CAPITOLO XII Nonostante le proteste di Spock, Kirk guidò personalmente la spedizione di soccorso. Arrivarono nelle stesse coordinate della squadra di sbarco, ma trovarono l'area deserta. I membri della spedizione si strinsero gli uni agli altri, avvertendo la morsa del vento, mentre McCoy esplorava i dintorni con il tricorder. – Non registro forme di vita... un momento... qualcosa di molto debole. Da questa parte. – Si misero a correre. Quanto rimaneva della squadra di sbarco e degli archeologi era sparso all'esterno del prefabbricato, ora in rovina.
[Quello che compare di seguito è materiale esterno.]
-- ==== Sys2Proof/Laws/PerInstr.lean ====
section
/-! SUPPORT. Statements about every instruction as syntax, proved constructor by constructor. The family EncodeMatchesTable: the word the encoder gives is selected by the row of spec/opcode_table.json that the instruction stands for. -/

namespace Sys2Proof.Laws

theorem packNnn_and_family (p : BitVec 4) (nnn : Addr12) : packNnn p nnn &&& 0xF000 = packNnn p 0 := by
  have h : (p ++ nnn) &&& (0xF#4 ++ 0#12) = p ++ 0#12 := by
    rw [BitVec.and_append, show (0xF#4 : BitVec 4) = BitVec.allOnes 4 from rfl, BitVec.and_allOnes, BitVec.and_zero]
  exact h

theorem packXkk_and_family (p : BitVec 4) (x : Reg) (kk : Byte) : packXkk p x kk &&& 0xF000 = packXkk p 0 0 := by
  have h : (p ++ regBits x ++ kk) &&& (0xF#4 ++ 0#4 ++ 0#8) = p ++ 0#4 ++ 0#8 := by
    rw [BitVec.and_append, BitVec.and_append, show (0xF#4 : BitVec 4) = BitVec.allOnes 4 from rfl, BitVec.and_allOnes,
      BitVec.and_zero, BitVec.and_zero]
  exact h

theorem packXkk_and_code (p : BitVec 4) (x : Reg) (kk : Byte) : packXkk p x kk &&& 0xF0FF = packXkk p 0 kk := by
  have h : (p ++ regBits x ++ kk) &&& (0xF#4 ++ 0#4 ++ 0xFF#8) = p ++ 0#4 ++ kk := by
    rw [BitVec.and_append, BitVec.and_append, show (0xF#4 : BitVec 4) = BitVec.allOnes 4 from rfl, BitVec.and_allOnes,
      show (0xFF#8 : BitVec 8) = BitVec.allOnes 8 from rfl, BitVec.and_allOnes, BitVec.and_zero]
  exact h

theorem packXyn_and_family (p : BitVec 4) (x y : Reg) (n : Fin 16) : packXyn p x y n &&& 0xF000 = packXyn p 0 0 0 := by
  have h : (p ++ regBits x ++ regBits y ++ regBits n) &&& (0xF#4 ++ 0#4 ++ 0#4 ++ 0#4) = p ++ 0#4 ++ 0#4 ++ 0#4 := by
    rw [BitVec.and_append, BitVec.and_append, BitVec.and_append, show (0xF#4 : BitVec 4) = BitVec.allOnes 4 from rfl,
      BitVec.and_allOnes, BitVec.and_zero, BitVec.and_zero, BitVec.and_zero]
  exact h

theorem packXyn_and_code (p : BitVec 4) (x y : Reg) (n : Fin 16) : packXyn p x y n &&& 0xF00F = packXyn p 0 0 n := by
  have h : (p ++ regBits x ++ regBits y ++ regBits n) &&& (0xF#4 ++ 0#4 ++ 0#4 ++ 0xF#4) = p ++ 0#4 ++ 0#4 ++ regBits n := by
    rw [BitVec.and_append, BitVec.and_append, BitVec.and_append, show (0xF#4 : BitVec 4) = BitVec.allOnes 4 from rfl,
      BitVec.and_allOnes, BitVec.and_zero, BitVec.and_zero, BitVec.and_allOnes]
  exact h

namespace EncodeMatchesTable

/-- The mask of the row of spec/opcode_table.json that an instruction stands for (R66). -/
def mask : Instr → Word
  | .sys _ => 0xF000
  | .cls => 0xFFFF
  | .ret => 0xFFFF
  | .jp _ => 0xF000
  | .call _ => 0xF000
  | .seImm _ _ => 0xF000
  | .sneImm _ _ => 0xF000
  | .seReg _ _ => 0xF000
  | .ldImm _ _ => 0xF000
  | .addImm _ _ => 0xF000
  | .ldReg _ _ => 0xF00F
  | .orReg _ _ => 0xF00F
  | .andReg _ _ => 0xF00F
  | .xorReg _ _ => 0xF00F
  | .addReg _ _ => 0xF00F
  | .sub _ _ => 0xF00F
  | .shr _ => 0xF00F
  | .subn _ _ => 0xF00F
  | .shl _ => 0xF00F
  | .sneReg _ _ => 0xF000
  | .ldI _ => 0xF000
  | .jpV0 _ => 0xF000
  | .rnd _ _ => 0xF000
  | .drw _ _ _ => 0xF000
  | .skp _ => 0xF0FF
  | .sknp _ => 0xF0FF
  | .ldVxDt _ => 0xF0FF
  | .ldVxK _ => 0xF0FF
  | .ldDtVx _ => 0xF0FF
  | .ldStVx _ => 0xF0FF
  | .addI _ => 0xF0FF
  | .ldF _ => 0xF0FF
  | .ldB _ => 0xF0FF
  | .ldMemVx _ => 0xF0FF
  | .ldVxMem _ => 0xF0FF

/-- The match of the row of spec/opcode_table.json that an instruction stands for (R66). -/
def pattern : Instr → Word
  | .sys _ => 0x0000
  | .cls => 0x00E0
  | .ret => 0x00EE
  | .jp _ => 0x1000
  | .call _ => 0x2000
  | .seImm _ _ => 0x3000
  | .sneImm _ _ => 0x4000
  | .seReg _ _ => 0x5000
  | .ldImm _ _ => 0x6000
  | .addImm _ _ => 0x7000
  | .ldReg _ _ => 0x8000
  | .orReg _ _ => 0x8001
  | .andReg _ _ => 0x8002
  | .xorReg _ _ => 0x8003
  | .addReg _ _ => 0x8004
  | .sub _ _ => 0x8005
  | .shr _ => 0x8006
  | .subn _ _ => 0x8007
  | .shl _ => 0x800E
  | .sneReg _ _ => 0x9000
  | .ldI _ => 0xA000
  | .jpV0 _ => 0xB000
  | .rnd _ _ => 0xC000
  | .drw _ _ _ => 0xD000
  | .skp _ => 0xE09E
  | .sknp _ => 0xE0A1
  | .ldVxDt _ => 0xF007
  | .ldVxK _ => 0xF00A
  | .ldDtVx _ => 0xF015
  | .ldStVx _ => 0xF018
  | .addI _ => 0xF01E
  | .ldF _ => 0xF029
  | .ldB _ => 0xF033
  | .ldMemVx _ => 0xF055
  | .ldVxMem _ => 0xF065

/-- The opcode of an instruction selects its row: `op & mask = match` (R66). -/
def Statement (i : Instr) : Prop := encode i &&& mask i = pattern i

theorem sys (nnn : Addr12) : Statement (.sys nnn) := packNnn_and_family 0x0 nnn
theorem cls : Statement (.cls) := rfl
theorem ret : Statement (.ret) := rfl
theorem jp (nnn : Addr12) : Statement (.jp nnn) := packNnn_and_family 0x1 nnn
theorem call (nnn : Addr12) : Statement (.call nnn) := packNnn_and_family 0x2 nnn
theorem seImm (x : Reg) (kk : Byte) : Statement (.seImm x kk) := packXkk_and_family 0x3 x kk
theorem sneImm (x : Reg) (kk : Byte) : Statement (.sneImm x kk) := packXkk_and_family 0x4 x kk
theorem seReg (x y : Reg) : Statement (.seReg x y) := packXyn_and_family 0x5 x y 0x0
theorem ldImm (x : Reg) (kk : Byte) : Statement (.ldImm x kk) := packXkk_and_family 0x6 x kk
theorem addImm (x : Reg) (kk : Byte) : Statement (.addImm x kk) := packXkk_and_family 0x7 x kk
theorem ldReg (x y : Reg) : Statement (.ldReg x y) := packXyn_and_code 0x8 x y 0x0
theorem orReg (x y : Reg) : Statement (.orReg x y) := packXyn_and_code 0x8 x y 0x1
theorem andReg (x y : Reg) : Statement (.andReg x y) := packXyn_and_code 0x8 x y 0x2
theorem xorReg (x y : Reg) : Statement (.xorReg x y) := packXyn_and_code 0x8 x y 0x3
theorem addReg (x y : Reg) : Statement (.addReg x y) := packXyn_and_code 0x8 x y 0x4
theorem sub (x y : Reg) : Statement (.sub x y) := packXyn_and_code 0x8 x y 0x5
theorem shr (x : Reg) : Statement (.shr x) := packXyn_and_code 0x8 x 0 0x6
theorem subn (x y : Reg) : Statement (.subn x y) := packXyn_and_code 0x8 x y 0x7
theorem shl (x : Reg) : Statement (.shl x) := packXyn_and_code 0x8 x 0 0xE
theorem sneReg (x y : Reg) : Statement (.sneReg x y) := packXyn_and_family 0x9 x y 0x0
theorem ldI (nnn : Addr12) : Statement (.ldI nnn) := packNnn_and_family 0xA nnn
theorem jpV0 (nnn : Addr12) : Statement (.jpV0 nnn) := packNnn_and_family 0xB nnn
theorem rnd (x : Reg) (kk : Byte) : Statement (.rnd x kk) := packXkk_and_family 0xC x kk
theorem drw (x y : Reg) (n : Fin 16) : Statement (.drw x y n) := packXyn_and_family 0xD x y n
theorem skp (x : Reg) : Statement (.skp x) := packXkk_and_code 0xE x 0x9E
theorem sknp (x : Reg) : Statement (.sknp x) := packXkk_and_code 0xE x 0xA1
theorem ldVxDt (x : Reg) : Statement (.ldVxDt x) := packXkk_and_code 0xF x 0x07
theorem ldVxK (x : Reg) : Statement (.ldVxK x) := packXkk_and_code 0xF x 0x0A
theorem ldDtVx (x : Reg) : Statement (.ldDtVx x) := packXkk_and_code 0xF x 0x15
theorem ldStVx (x : Reg) : Statement (.ldStVx x) := packXkk_and_code 0xF x 0x18
theorem addI (x : Reg) : Statement (.addI x) := packXkk_and_code 0xF x 0x1E
theorem ldF (x : Reg) : Statement (.ldF x) := packXkk_and_code 0xF x 0x29
theorem ldB (x : Reg) : Statement (.ldB x) := packXkk_and_code 0xF x 0x33
theorem ldMemVx (x : Reg) : Statement (.ldMemVx x) := packXkk_and_code 0xF x 0x55
theorem ldVxMem (x : Reg) : Statement (.ldVxMem x) := packXkk_and_code 0xF x 0x65

end EncodeMatchesTable

end Sys2Proof.Laws
end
Kirk si morse un labbro e chiuse gli occhi; un momento più tardi, riacquistato il controllo, raggiunse McCoy, chino su una figura prona. La dottoressa Vargas era quasi irriconoscibile. Quando Kirk si avvicinò, McCoy intercettò il suo sguardo e scosse in fretta il capo. – Può parlare, Bones? – Ne dubito. Nell'udire le loro voci, la figura devastata si mosse e aprì gli occhi. – Kirk... – Il suono era così flebile che il capitano spinse McCoy da un lato e appoggiò quasi l'orecchio contro la bocca della donna; poi si rese conto che l'archeologa non ci vedeva, e le prese una mano. – Sono qui, dottoressa Vargas. Chi è stato? – ... Rom... – Potete somministrarle qualcosa che l'aiuti a parlare, Bones?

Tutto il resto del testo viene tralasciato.